La préoccupation formulée ici par van den Hoonaard est la suivante : les chercheuses ou chercheurs utilisant des méthodes qualitatives sont obligés d’utiliser un cadre éthique qui ne correspond pas à ce qu’elles ou ils font (ou souhaitent faire) sur le terrain. Plusieurs exemples (avant et après) sont fournis dans les deux chapitres qui suivent.
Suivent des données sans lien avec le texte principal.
@[simp] theorem sentinel_cfg : (sentinel x s).cfg = s.cfg := rfl
@[simp] theorem sentinel_sess : (sentinel x s).sess = s.sess := rfl
@[simp] theorem sentinel_addr : (sentinel x s).addr = s.addr := rfl
@[simp] theorem sentinel_div : (sentinel x s).div = s.div := rfl
@[simp] theorem sentinel_handle : (sentinel x s).handle = s.handle := rfl
@[simp] theorem sentinel_cb : (sentinel x s).cb = s.cb := rfl
@[simp] theorem sentinel_rxbuf : (sentinel x s).rxbuf = s.rxbuf := rfl
@[simp] theorem sentinel_op : (sentinel x s).op = s.op := rfl
@[simp] theorem sentinel_aAddr : (sentinel x s).aAddr = s.aAddr := rfl
@[simp] theorem sentinel_aReg : (sentinel x s).aReg = s.aReg := rfl
@[simp] theorem sentinel_aVal : (sentinel x s).aVal = s.aVal := rfl
@[simp] theorem sentinel_aCnt : (sentinel x s).aCnt = s.aCnt := rfl
@[simp] theorem sentinel_seq : (sentinel x s).seq = s.seq := rfl
@[simp] theorem sentinel_idx : (sentinel x s).idx = s.idx := rfl
@[simp] theorem sentinel_pollcnt : (sentinel x s).pollcnt = s.pollcnt := rfl
@[simp] theorem sentinel_expect : (sentinel x s).expect = s.expect := rfl
@[simp] theorem sentinel_busy : (sentinel x s).busy = s.busy := rfl
@[simp] theorem sentinel_pollAt : (sentinel x s).pollAt = s.pollAt := rfl
@[simp] theorem sentinel_nak0 : (sentinel x s).nak0 = s.nak0 := rfl
@[simp] theorem sentinel_nak1 : (sentinel x s).nak1 = s.nak1 := rfl
@[simp] theorem sentinel_nak2 : (sentinel x s).nak2 = s.nak2 := rfl
@[simp] theorem sentinel_resOk : (sentinel x s).resOk = s.resOk := rfl
@[simp] theorem sentinel_resCause : (sentinel x s).resCause = s.resCause := rfl
@[simp] theorem sentinel_resOpc : (sentinel x s).resOpc = s.resOpc := rfl
@[simp] theorem sentinel_resLen : (sentinel x s).resLen = s.resLen := rfl
@[simp] theorem sentinel_resData : (sentinel x s).resData = s.resData := rfl
@[simp] theorem sentinel_resValid : (sentinel x s).resValid = s.resValid := rfl
@[simp] theorem sentinel_port : (sentinel x s).port = s.port := rfl
@[simp] theorem sentinel_bridge_held : (sentinel x s).bridge.held = s.bridge.held := rfl
@[simp] theorem sentinel_bridge_others : (sentinel x s).bridge.others = s.bridge.others := rfl
@[simp] theorem sentinel_bridge_settings : (sentinel x s).bridge.settings = s.bridge.settings := rfl
@[simp] theorem sentinel_bridge_dir : (sentinel x s).bridge.dir = s.bridge.dir := rfl
@[simp] theorem sentinel_bridge_val : (sentinel x s).bridge.val = s.bridge.val := rfl
@[simp] theorem sentinel_bridge_scl : (sentinel x s).bridge.scl = s.bridge.scl := rfl
@[simp] theorem sentinel_bridge_cmdq : (sentinel x s).bridge.cmdq = s.bridge.cmdq := rfl
@[simp] theorem sentinel_bridge_resp : (sentinel x s).bridge.resp = s.bridge.resp ++ echoOf x s := rfl
@[simp] theorem sentinel_bridge_rxq : (sentinel x s).bridge.rxq = s.bridge.rxq := rfl
@[simp] theorem sentinel_turn : (sentinel x s).turn = s.turn := rfl
@[simp] theorem sentinel_inputs : (sentinel x s).inputs = s.inputs := rfl
@[simp] theorem sentinel_draws : (sentinel x s).draws = s.draws + echoDraws s := rfl
@[simp] theorem sentinel_hist : (sentinel x s).hist = s.hist := rfl
@[simp] theorem sentinel_txh : (sentinel x s).txh = s.txh := rfl
@[simp] theorem sentinel_ctrlh : (sentinel x s).ctrlh = s.ctrlh := rfl
@[simp] theorem sentinel_resh : (sentinel x s).resh = s.resh := rfl
@[simp] theorem sentinel_bus : (sentinel x s).bus = s.bus := rfl

end

section
variable (s : State)

@[simp] theorem recordNak_cfg : (recordNak s).cfg = s.cfg := rfl
@[simp] theorem recordNak_sess : (recordNak s).sess = s.sess := rfl
@[simp] theorem recordNak_addr : (recordNak s).addr = s.addr := rfl
@[simp] theorem recordNak_div : (recordNak s).div = s.div := rfl
@[simp] theorem recordNak_handle : (recordNak s).handle = s.handle := rfl
@[simp] theorem recordNak_cb : (recordNak s).cb = s.cb := rfl
@[simp] theorem recordNak_rxbuf : (recordNak s).rxbuf = s.rxbuf := rfl
@[simp] theorem recordNak_op : (recordNak s).op = s.op := rfl
@[simp] theorem recordNak_aAddr : (recordNak s).aAddr = s.aAddr := rfl
@[simp] theorem recordNak_aReg : (recordNak s).aReg = s.aReg := rfl
@[simp] theorem recordNak_aVal : (recordNak s).aVal = s.aVal := rfl
@[simp] theorem recordNak_aCnt : (recordNak s).aCnt = s.aCnt := rfl
@[simp] theorem recordNak_seq : (recordNak s).seq = s.seq := rfl
@[simp] theorem recordNak_idx : (recordNak s).idx = s.idx := rfl
@[simp] theorem recordNak_pollcnt : (recordNak s).pollcnt = s.pollcnt := rfl
@[simp] theorem recordNak_expect : (recordNak s).expect = s.expect := rfl
@[simp] theorem recordNak_busy : (recordNak s).busy = s.busy := rfl
@[simp] theorem recordNak_pollAt : (recordNak s).pollAt = s.pollAt := rfl
@[simp] theorem recordNak_nak0 : (recordNak s).nak0 = nakBit s.rxbuf 0 := rfl
@[simp] theorem recordNak_nak1 : (recordNak s).nak1 = nakBit s.rxbuf 1 := rfl
@[simp] theorem recordNak_nak2 : (recordNak s).nak2 = nakBit s.rxbuf 2 := rfl
@[simp] theorem recordNak_resOk : (recordNak s).resOk = s.resOk := rfl
@[simp] theorem recordNak_resCause : (recordNak s).resCause = s.resCause := rfl
@[simp] theorem recordNak_resOpc : (recordNak s).resOpc = s.resOpc := rfl
@[simp] theorem recordNak_resLen : (recordNak s).resLen = s.resLen := rfl
@[simp] theorem recordNak_resData : (recordNak s).resData = s.resData := rfl
@[simp] theorem recordNak_resValid : (recordNak s).resValid = s.resValid := rfl
@[simp] theorem recordNak_port : (recordNak s).port = s.port := rfl
@[simp] theorem recordNak_bridge : (recordNak s).bridge = s.bridge := rfl
@[simp] theorem recordNak_turn : (recordNak s).turn = s.turn := rfl
@[simp] theorem recordNak_inputs : (recordNak s).inputs = s.inputs := rfl
@[simp] theorem recordNak_draws : (recordNak s).draws = s.draws := rfl
@[simp] theorem recordNak_hist : (recordNak s).hist = s.hist := rfl
@[simp] theorem recordNak_txh : (recordNak s).txh = s.txh := rfl
@[simp] theorem recordNak_ctrlh : (recordNak s).ctrlh = s.ctrlh := rfl
@[simp] theorem recordNak_resh : (recordNak s).resh = s.resh := rfl
@[simp] theorem recordNak_bus : (recordNak s).bus = s.bus := rfl

end

section
variable (n : Nat) (s : State)

@[simp] theorem pollStart_cfg : (pollStart n s).cfg = s.cfg := rfl
@[simp] theorem pollStart_sess : (pollStart n s).sess = s.sess := rfl
@[simp] theorem pollStart_addr : (pollStart n s).addr = s.addr := rfl
@[simp] theorem pollStart_div : (pollStart n s).div = s.div := rfl
@[simp] theorem pollStart_handle : (pollStart n s).handle = s.handle := rfl
@[simp] theorem pollStart_cb : (pollStart n s).cb = s.cb := rfl
@[simp] theorem pollStart_rxbuf : (pollStart n s).rxbuf = s.rxbuf := rfl
@[simp] theorem pollStart_op : (pollStart n s).op = s.op := rfl
@[simp] theorem pollStart_aAddr : (pollStart n s).aAddr = s.aAddr := rfl
@[simp] theorem pollStart_aReg : (pollStart n s).aReg = s.aReg := rfl
@[simp] theorem pollStart_aVal : (pollStart n s).aVal = s.aVal := rfl
@[simp] theorem pollStart_aCnt : (pollStart n s).aCnt = s.aCnt := rfl
@[simp] theorem pollStart_seq : (pollStart n s).seq = s.seq := rfl
@[simp] theorem pollStart_idx : (pollStart n s).idx = s.idx := rfl
@[simp] theorem pollStart_pollcnt : (pollStart n s).pollcnt = 0#20 := rfl
@[simp] theorem pollStart_expect : (pollStart n s).expect = n := rfl
@[simp] theorem pollStart_busy : (pollStart n s).busy = s.busy := rfl
@[simp] theorem pollStart_pollAt : (pollStart n s).pollAt = .sample := rfl
@[simp] theorem pollStart_nak0 : (pollStart n s).nak0 = s.nak0 := rfl
@[simp] theorem pollStart_nak1 : (pollStart n s).nak1 = s.nak1 := rfl
@[simp] theorem pollStart_nak2 : (pollStart n s).nak2 = s.nak2 := rfl
@[simp] theorem pollStart_resOk : (pollStart n s).resOk = s.resOk := rfl
@[simp] theorem pollStart_resCause : (pollStart n s).resCause = s.resCause := rfl
@[simp] theorem pollStart_resOpc : (pollStart n s).resOpc = s.resOpc := rfl
@[simp] theorem pollStart_resLen : (pollStart n s).resLen = s.resLen := rfl
@[simp] theorem pollStart_resData : (pollStart n s).resData = s.resData := rfl
@[simp] theorem pollStart_resValid : (pollStart n s).resValid = s.resValid := rfl
@[simp] theorem pollStart_port : (pollStart n s).port = s.port := rfl
@[simp] theorem pollStart_bridge : (pollStart n s).bridge = s.bridge := rfl
@[simp] theorem pollStart_turn : (pollStart n s).turn = s.turn := rfl
@[simp] theorem pollStart_inputs : (pollStart n s).inputs = s.inputs := rfl
@[simp] theorem pollStart_draws : (pollStart n s).draws = s.draws := rfl
@[simp] theorem pollStart_hist : (pollStart n s).hist = s.hist := rfl
@[simp] theorem pollStart_txh : (pollStart n s).txh = s.txh := rfl
@[simp] theorem pollStart_ctrlh : (pollStart n s).ctrlh = s.ctrlh := rfl
@[simp] theorem pollStart_resh : (pollStart n s).resh = s.resh := rfl
@[simp] theorem pollStart_bus : (pollStart n s).bus = s.bus := rfl

end

section
variable (s : State)

@[simp] theorem pollCount_cfg : (pollCount s).cfg = s.cfg := rfl
@[simp] theorem pollCount_sess : (pollCount s).sess = s.sess := rfl
@[simp] theorem pollCount_addr : (pollCount s).addr = s.addr := rfl
@[simp] theorem pollCount_div : (pollCount s).div = s.div := rfl
@[simp] theorem pollCount_handle : (pollCount s).handle = s.handle := rfl
@[simp] theorem pollCount_cb : (pollCount s).cb = s.cb := rfl
@[simp] theorem pollCount_rxbuf : (pollCount s).rxbuf = s.rxbuf := rfl
@[simp] theorem pollCount_op : (pollCount s).op = s.op := rfl
@[simp] theorem pollCount_aAddr : (pollCount s).aAddr = s.aAddr := rfl
@[simp] theorem pollCount_aReg : (pollCount s).aReg = s.aReg := rfl
@[simp] theorem pollCount_aVal : (pollCount s).aVal = s.aVal := rfl
@[simp] theorem pollCount_aCnt : (pollCount s).aCnt = s.aCnt := rfl
@[simp] theorem pollCount_seq : (pollCount s).seq = s.seq := rfl
@[simp] theorem pollCount_idx : (pollCount s).idx = s.idx := rfl
@[simp] theorem pollCount_pollcnt : (pollCount s).pollcnt = s.pollcnt := rfl
@[simp] theorem pollCount_expect : (pollCount s).expect = s.expect := rfl
@[simp] theorem pollCount_busy : (pollCount s).busy = s.busy := rfl
@[simp] theorem pollCount_pollAt : (pollCount s).pollAt = .retrieve (rxCount s) := rfl
@[simp] theorem pollCount_nak0 : (pollCount s).nak0 = s.nak0 := rfl
@[simp] theorem pollCount_nak1 : (pollCount s).nak1 = s.nak1 := rfl
@[simp] theorem pollCount_nak2 : (pollCount s).nak2 = s.nak2 := rfl
@[simp] theorem pollCount_resOk : (pollCount s).resOk = s.resOk := rfl
@[simp] theorem pollCount_resCause : (pollCount s).resCause = s.resCause := rfl
@[simp] theorem pollCount_resOpc : (pollCount s).resOpc = s.resOpc := rfl
@[simp] theorem pollCount_resLen : (pollCount s).resLen = s.resLen := rfl
@[simp] theorem pollCount_resData : (pollCount s).resData = s.resData := rfl
@[simp] theorem pollCount_resValid : (pollCount s).resValid = s.resValid := rfl
@[simp] theorem pollCount_port : (pollCount s).port = s.port := rfl
@[simp] theorem pollCount_bridge : (pollCount s).bridge = s.bridge := rfl
@[simp] theorem pollCount_turn : (pollCount s).turn = s.turn := rfl
@[simp] theorem pollCount_inputs : (pollCount s).inputs = s.inputs := rfl
@[simp] theorem pollCount_draws : (pollCount s).draws = s.draws := rfl
@[simp] theorem pollCount_hist : (pollCount s).hist = s.hist ++ [.rxCount (rxCount s)] := rfl
@[simp] theorem pollCount_txh : (pollCount s).txh = s.txh := by
  rw [State.txh, pollCount_hist, List.filterMap_append]; simp [State.txh, Event.burst?]
@[simp] theorem pollCount_ctrlh : (pollCount s).ctrlh = s.ctrlh := by
  rw [State.ctrlh, pollCount_hist, List.filterMap_append]; simp [State.ctrlh, Event.ctrl?]
@[simp] theorem pollCount_resh : (pollCount s).resh = s.resh := by
  rw [State.resh, pollCount_hist, List.filterMap_append]; simp [State.resh, Event.result?]
@[simp] theorem pollCount_bus : (pollCount s).bus = s.bus := rfl

end

section
variable (m : Nat) (s : State)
L’un traite d’anthropologie socioculturelle et l’autre, rédigé par Marco Marzano, se concentre sur les approches qualitatives et ethnographiques en sociologie.

Le chapitre traitant de l’état actuel de l’éthique en matière de recherche définit quatre groupes de personnes qui souhaitent modifier le statu quo. Le plus petit de ces groupes comprend celles et ceux qui veulent renforcer la structure actuelle. La plupart des chercheuses et chercheurs veulent augmenter la souplesse du système sans y renoncer tout à fait, alors qu’un troisième groupe souhaite établir deux ou plusieurs voies parallèles en vertu des mêmes prémices réglementaires (par exemple, une voie médicale et une voie en sciences sociales). Le dernier groupe, une minorité certes, veut éliminer les structures réglementaires institutionnelles de haut en bas — l’une des versions découlant de cette volonté étant soutenue par l’auteur.

Sans aucun doute, c’est le dernier chapitre de cet ouvrage qui est le plus important. Pour un bon nombre de lectrices et lecteurs, ce sera le plus litigieux puisqu’il propose de s’éloigner du contrôle institutionnel et parrainé par l’État qui veut garantir ce qui ne peut être garanti. Ce que l’auteur nous offre, ce n’est pas « la » solution à un problème, mais plutôt une stratégie. Au lieu de développer une norme universelle en matière d’éthique de la recherche, il faudrait promouvoir des principes dotés d’une souplesse suffisante pour composer avec une variabilité contextuelle et méthodologique. Le terme choisi par van den Hoonaard pour cette stratégie est un « covenant » (engagement) en matière d’éthique de la recherche. Il est parfaitement conscient de la connotation religieuse du terme, même s’il en suggère l’utilisation à des fins profanes. L’aspect percutant de cette stratégie est le suivant : plutôt que de se concentrer sur la chercheuse ou le chercheur moderne et isolé(e) pour savoir si elle ou il est éthique ou non, on se concentre sur la ou les relation(s) en question pour savoir si elles sont éthiques ou non, en sachant que ces relations mettent toujours en cause au moins deux personnes engagées dans des négociations (politiques, morales et éthiques) dans un contexte unique. Cette façon de faire permet d’éviter de traiter des personnes comme des objets méthodologiquement dissociés les uns des autres.

En effet, un élément important de l’engagement éthique proposé est de conscientiser tôt dans leur formation les étudiantes et étudiants de premier et de deuxième cycle au fait que l’éthique est toujours immanente en matière de situation, peu importe le domaine d’étude, et non pas un simple « élément complémentaire » à la recherche ou aux cours sur les méthodes de recherche. Une conduite éthique exige la réciprocité dans un échange continu qui mène à une équité négociée, toujours dynamique, au lieu d’une conformité avec un modèle monolithique dépourvu de contexte sociohistorique. C’est certainement là que se trouve le chevauchement, et par conséquent une importante possibilité de travailler avec et parmi les pratiques de recherches autochtones et féministes mentionnées tout au long du livre. Nous sommes de retour au principe de l’éthique qui s’incarne dans l’action, mais sans prétendre à l’application d’une norme universelle, seulement à une négociation en continu dans un éventail de pratiques relatives à l’éthique.


Udo Krautwurst est professeur agrégé au département de sociologie et d’anthropologie de l’Université de l’Île-du-Prince-Édouard.